Les institutions existantes ne suffisent pas, estime l'Ukraine, qui a proposé en mai la création d'un tribunal spécial pour juger du crime d'"agression", consistant à "planifier, préparer et lancer" une attaque contre un autre Etat. Car ce crime n'existe pas vraiment en droit international, et ceux qui s'en rendraient coupables (chefs d'Etat et de gouvernement, ministres etc...) ne peuvent être jugés pour l'avoir commis. L'un des promoteurs du projet présenté par l'Ukraine, l'avocat Philippe Sands, se réfère au Tribunal de Nuremberg, qui a jugé les chefs nazis pour "crimes contre la paix" : une "agression" est-elle en effet autre chose ? L'Ukraine, cependant, est un peu seule à défendre son projet de tribunal spécial : la plupart des Etats auxquels il a été proposé (les membres du Conseil de l'Europe et du G7) y sont rétifs, y voyant une concurrence avec la CPI. doutant de la capacité de ce tribunal de faire appliquer ses verdicts (la CPI elle-même a ce problème) et relevant que la définition même de l'"agression" pose problème (qui des interventions "humanitaires" ? des interventions "occidentales" en Irak ou en Libye ? de celles de la  Turquie et de l'Azerbaïdjan contre l'Arménie ?).

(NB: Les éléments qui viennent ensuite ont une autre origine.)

/-- One cycle of the procedure of R109; HOLD passes to REAPPLY at SLIP_HOLD_EXPIRY. -/
def Lane.slipStep (L : Lane) (n : Fin 8) (w : SlipWheel) (c : Rat) : SlipWheel :=
  let v := L.svc.vref.getD 0
  let lam := (v - absR (L.wheelSpeed n.val)) / v
  let up := decide (L.real 0x4109 1 < lam)
  match w.st with
  | .apply => { w with cs := c, st := if up then .release else .apply }
  | .release =>
    let cs := max 0 (w.cs - L.real 0x4109 4 * L.tVoteS)
    if lam < L.real 0x4109 2 then { st := .hold, cs := cs, th := 0 } else { w with cs := cs }
  | .hold =>
    let th := w.th + (L.tVote : Rat) / 1000
    { w with th := th, st := if up then .release else .hold }
  | .reapply =>
    let cs := w.cs + L.real 0x4109 5 * L.tVoteS
    if up then { w with cs := cs, st := .release }
    else if c ≤ cs then { w with cs := c, st := .apply }
    else { w with cs := cs }

/-- Task 5 of Table 3.12. -/
def Lane.task5 (L : Lane) : Lane :=
  let next := Oct.ofFn fun n =>
    let c := L.svc.clamp.get n
    if L.duty n = 3 ∧ L.slipActs n then L.slipStep n (L.svc.slip.get n) c
    else ({ st := .apply, cs := c } : SlipWheel)
  { L with svc := { L.svc with
      slip := next, clamp := Oct.ofFn fun n => min (next.get n).cs (L.svc.clamp.get n) } }

/-! ### Task 7: position and clamp loops, handwheel feel (R99, R101, R106, R107, R130) -/

/-- The bound of R130 on a torque opposite to the agreed speed; none for motoring torque. -/
def Lane.regenBound (L : Lane) (n : Fin 8) (t : Rat) : Option Rat :=
  let w := radOf (L.speedDeg n)
  if t * w < 0 then
    some (((L.setsFor n true).length : Rat) * L.mach n 0x0E / absR w)
  else none

/-- The shaft reference of a brake actuator (R106), by its contact in use. -/
def Lane.clampRef (L : Lane) (n : Fin 8) : Rat :=
  let c := L.svc.clamp.get n
  let x := (L.svc.contact.get n).inUse
  if 0 < c then x + curveAt (L.obj 0x4106 (n.val + 1)) c else x - L.real 0x4100 0x0F

/-- The position loop: torque demand, and the integrator where sharing does not limit the torque (R99). -/
def Lane.posLoop (L : Lane) (n : Fin 8) (ref prev : Rat) : Rat × Rat :=
  let w := L.speedDeg n
  let k := fun sub => L.real (actIdx n 0) sub
  let ff := if L.obj (actIdx n 0) 0x13 = 1 then (ref - prev) / L.tVoteS else 0
  let ew := k 0x10 * (ref - L.angleDeg n) + ff - w
  let i := L.svc.integ.get n
  let t := k 0x11 * ew + i
  let own : Option Rat := if 0 < k 0x14 then some (k 0x14) else none
  let tmax := match own, L.regenBound n t with
    | some a, some b => some (min a b)
    | some a, none => some a
    | none, b => b
  match tmax with
  | some m =>
    if m ≤ absR t then (signR t * m, i) else (t, i + k 0x12 * ew * L.tVoteS)
  | none => (t, i + k 0x12 * ew * L.tVoteS)

/-- The feel torque of the handwheel (R101, R130). -/
def Lane.feel (L : Lane) (n : Fin 8) : Rat :=
  let k := fun sub => L.real 0x4005 sub
  let th := L.angleDeg n
  let w := L.speedDeg n
  let s := match L.svc.vref with
    | some v => k 2 + (1 - k 2) * min v (k 3) / k 3
    | none => 1
  let t1 := match fin8.find? fun m => L.duty m == 2 with
    | some m => L.svc.demand.get m
    | none => 0
  let stiff := if L.svc.steerHw then -(k 1) * s * th - k 5 * t1 else 0
  let t := stiff - k 4 * w - k 7 * max 0 (absR th - k 6) * signR th
  let t := clampR t (-(k 8)) (k 8)
  match L.regenBound n t with
  | some m => clampR t (-m) m
  | none => t

/-- A master's pending contact position comes into use once the actuator is released (R107). (DEDUCED, log entry 44) -/
def Lane.contactDue (L : Lane) (n : Fin 8) (c : ContactSt) : ContactSt :=
  match c.pending with
  | some x => if L.svc.clamp.get n = 0 then { c with inUse := x, pending := none } else c
  | none => c

/-- The contact position is learned (R107): the first torque above CONTACT_TORQUE after the clamp rose
from 0 gives a candidate. (DEDUCED, log entry 44) -/
def Lane.learn (L : Lane) (n : Fin 8) (t : Rat) : Lane :=
  let c := L.contactDue n (L.svc.contact.get n)
  let rise := decide (0 < L.svc.clamp.get n) && (c.learning || L.svc.clampPrev.get n == 0)
  let x := L.angleDeg n
  let hit := rise && decide (L.real 0x4100 0x0E < t)
  let c : ContactSt := { c with learning := rise && !hit }
  let put := fun (M : Lane) c => ({ M with svc := { M.svc with contact := M.svc.contact.set n c } } : Lane)
  if hit = false then put L c
  else if absR (x - c.inUse) ≤ L.real 0x4100 0x0D then
    let M := put L { c with inUse := x }
    if c.pending.isSome then M else M.storeObj 0x4107 (n.val + 1) (Config.real32 x).toNat
  else (put L c).raise 0x3FD1 0 n.val (Config.real32 x).toNat
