-- ==== Sys2Proof/Machine/Flags.lean ====
section
/-! DEFINITION. Every status word that gathers flags of the lane: SERVICE_STATUS stands in Service, here are
REDUND_STATUS and LANE_STATUS with the instants at which their fields are taken
(02_vote_cycle_and_fault_tolerance.md Table 2.11, 12_dictionary_index.md R380, Table 12.6). -/

namespace Sys2Proof.Machine

/-! ### Slip links as a lane sees them (02_vote_cycle_and_fault_tolerance.md R48) -/

/-- The lane that is neither of two different lanes. -/
def thirdOf (a b : LaneId) : LaneId := LaneId.ofNum (6 - a.num - b.num)

/-- Whether a link touches a lane. -/
def linkTouches (k : LinkId) (l : LaneId) : Bool := k.ends.1 == l || k.ends.2 == l

/-! ### REDUND_STATUS (Table 2.11) -/

/-- A torque-share ramp runs in or out (R74, 15_power_states_and_startup.md R438). -/
def Lane.ramping (L : Lane) : Bool :=
  allLanes.any fun l => (L.svc.exitStep.get l).isSome ||
    fin8.any fun n => match (L.svc.ramp.get l).get n with
      | some j => decide (j < L.rampSteps)
      | none => false

/-- Some driver's set on some actuator does not work (01_three_lanes_one_module.md R36). -/
def Lane.setMissing (L : Lane) : Bool :=
  allLanes.any fun l => L.vote.drivers.get l && fin8.any fun n =>
    (L.bridgeOf l n).isSome && !((L.svc.working.get l).get n)

/-- REDCAP (Table 2.5): DUPLEX or SIMPLEX, a set that does not work, or a ramp that has not ended. -/
def Lane.redcap (L : Lane) : Bool :=
  decide (1 ≤ L.mstate) && (decide (L.mstate ≤ 2) || L.setMissing || L.ramping)

/-- LEAD: the number of the lead lane, 3 for none. -/
def leadNum (o : Option LaneId) : Nat :=
  match o with
  | some l => l.num
  | none => 3

/-- REDUND_STATUS as the state stands at a cycle's end (Table 2.11). (DEDUCED, log entry 17; DEDUCED, log entry 28) -/
def Lane.redundWord (L : Lane) : Nat :=
  let v := L.vote
  let link := fun k => (L.links.get k).inUse && (L.links.get k).valid
  v.role.num + 4 * L.mstate + 16 * leadNum v.lead + flag L.ramping 6 + flag L.redcap 7 + flag L.svc.limp 8 +
  flag L.svc.stop.active 9 + flag v.split 10 + flag v.held 11 + flag v.contact.a 12 + flag v.contact.b 13 +
  flag v.contact.c 14 + flag (link .AB) 15 + flag (link .BC) 16 + flag (link .CA) 17 + flag v.unres 18 +
  flag v.selfFlag 19

/-- REDUND_STATUS as it reads (R380): of the last completed vote cycle; without vote cycles only HELD. -/
def Lane.redundStatus (L : Lane) : Nat :=
  if L.vote.running then L.vote.lastRedund else 0x30 + flag L.vote.held 11

/-! ### LANE_STATUS (Table 12.6) -/

/-- The fields that read their present value (R380). -/
def Lane.laneLive (L : Lane) : Nat :=
  16 * L.pwr.step + 256 * L.pwr.state.num + flag (!L.pwr.stopLine) 16 + flag L.pwr.nflt 17 +
  flag L.therm.cone 19 + flag L.safe.sealOpen 24

/-- The fields that lanes without vote cycles read as 0 (R380). -/
def Lane.laneCyclic (L : Lane) : Nat :=
  L.vote.role.num + 4 * L.mstate + flag L.redcap 10 + flag L.svc.stop.active 11 + flag L.net.netLost 12 +
  flag (L.net.state == .active) 13

/-- CFG_SET: the set selected at the start (13_safety_inputs_and_seal.md R405). -/
def Lane.cfgSet (L : Lane) : Nat := if L.safe.setSel = 0xFF then 0 else L.safe.setSel % 4

/-- The other fields. -/
def Lane.laneOther (L : Lane) : Nat :=
  16384 * L.recState.num + flag L.vote.held 18 + flag L.cfgOk 20 + 2097152 * L.cfgSet + flag L.safe.chkOk 23 +
  flag (L.obj 0x2405 1 == 1) 25 + 67108864 * (L.pwr.kind % 4) + flag L.pwr.wedgeOk 28 + flag L.sec.bootOk 29 +
  flag L.sec.debug 30

/-- LANE_STATUS without its live fields, as the state stands at a cycle's end. -/
def Lane.laneWord (L : Lane) : Nat := L.laneCyclic + L.laneOther

/-- LANE_STATUS as it reads (R380). -/
def Lane.laneStatus (L : Lane) : Nat :=
  L.laneLive + (if L.vote.running then L.vote.lastLane else L.laneOther)

/-! ### FAULT_ACTIVE and x_nFLT (Table 12.8, 18_balls_electrical_package.md R507) -/

/-- x_nFLT is high in a lane that has reached SHADOW and has no fault in force. -/
def Lane.nfltLevel (L : Lane) : Bool := L.pwr.step == 9 && L.faultActive == 0

end Sys2Proof.Machine
end

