/-- RESTORE_STEP_END (R448); before step 1 it stands for the supply that has come up (R435). -/
def execRestoreStepEnd (l : LaneId) (r : StepReport) (s : State) : Host.Outcome State Fault Refusal :=
  let L := s.lane l
  if L.restoring = false then .next s
  else if L.pwr.step = 0 then .next ((s.laneStarted l).on l fun L => L.powerUp 1)
  else if L.pwr.step = 7 then
    let unc := (roundR (Config.free 292 s.freeCtr)).toNat
    let peer := s.seedPeer l r.peerTime
    let t := (s.laneStarted l).on l fun L => L.stepEnd r peer unc
    .next { t with freeCtr := s.freeCtr + 1 }
  else .next (s.on l fun L => L.stepEnd r none 0)

end Sys2Proof.Machine
end

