/-- PROGRAM_DISCARD (R377): a staged image that has not been installed is discarded. -/
def execProgramDiscard (l : LaneId) (m : Master) (tid : Nat) (k : Fin 5) (s : State) :
    Host.Outcome State Fault Refusal :=
  .next (s.on l fun L => L.write m tid 0x1F51 (k.val + 1) [3] true fun K =>
    let g := K.dict.stage k
    if g.installed then K else K.setStage k { g with image := none })

/-! ### The DS2 window (13_safety_inputs_and_seal.md R410, R411) -/

/-- A write of DS2_VALUE (R410): a write of the target by the RWP condition; a local one enters the change log at
once, a module-wide one when it comes into force. -/
def Lane.windowWrite (L : Lane) (m : Master) (tid : Nat) (data : List Byte) (g : Option Nat) : Lane :=
  let t := L.obj 0x2405 3
  let idx := bits t 16 16
  let sub := bits t 8 8
  match L.writeErr m 0x2405 4 data (t != 0) false with
  | some e => (L.failGroup m g).answer m tid 0x2405 4 e
  | none =>
    match L.plainErr m idx sub data true with
    | some e => (L.failGroup m g).answer m tid 0x2405 4 e
    | none =>
      let M := L.sbCount m 0x2405
      if isWide idx sub then M.prepare m tid idx sub (ofBytes data) g true
      else
        let old := M.obj idx sub
        let N := M.storeLocal m idx sub (ofBytes data)
        (N.logChange 1 m idx sub data.length (old % 2 ^ 32) (ofBytes data % 2 ^ 32) N.recTime).answer m tid
          0x2405 4 0

/-- DS2_VALUE (R410). (DEDUCED, log entry 59) -/
def execDs2Value (l : LaneId) (m : Master) (tid : Nat) (data : List Byte) (grp : Option (Fin 16)) (s : State) :
    Host.Outcome State Fault Refusal :=
  .next (s.on l fun L => L.windowWrite m tid data (grp.map (·.val)))

/-! ### A complete write of any object -/

/-- The state a meaning leads to. -/
def State.after (s : State) : Host.Outcome State Fault Refusal → State
  | .next t => t
  | .fault _ => s
  | .refused _ => s

/-- Queue of an index (Table 9.12). -/
def tsqOf (idx : Nat) : TsqId := if idx = 0x2330 then .x else if idx = 0x2331 then .y else .u

/-- Bridge of an index of the lane. -/
def bridgeOfIdx (idx : Nat) : Fin 8 := ⟨idx % 0x200 / 0x40 % 8, Nat.mod_lt _ (by decide)⟩

/-- A write of PWR_REQ (15_power_states_and_startup.md R436). -/
def Lane.powerBytes (L : Lane) (m : Master) (tid : Nat) (data : List Byte) : Lane :=
  match L.writeErr m 0x2100 2 data true false with
  | some e => L.answer m tid 0x2100 2 e
  | none => L.powerWrite m tid (ofBytes data)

Il y a bien un droit de la guerre -mais l'application de ce droit est, depuis 1945, entre les mains des vainqueurs des guerres, et sa violation n'est sanctionnée que lorsqu'elle est le fait des vaincus. Est-ce du cynisme que le rappeler ? Disons que c'est de l'empirisme : le droit est affaire politique, et la politique est affaire de rapport de force. Sans doute, comme le disait Auguste Blanqui, l'humanité aura-t-elle fait un grand pas en avant quand le droit du plus faible aura remplacé le droit du plus fort, mais ce pas reste à faire, et les guerres, ni même les après-guerre, qui ne sont souvent que des règlements de compte façon Traité de Versailles, ne sont les temps les plus propices à le faire...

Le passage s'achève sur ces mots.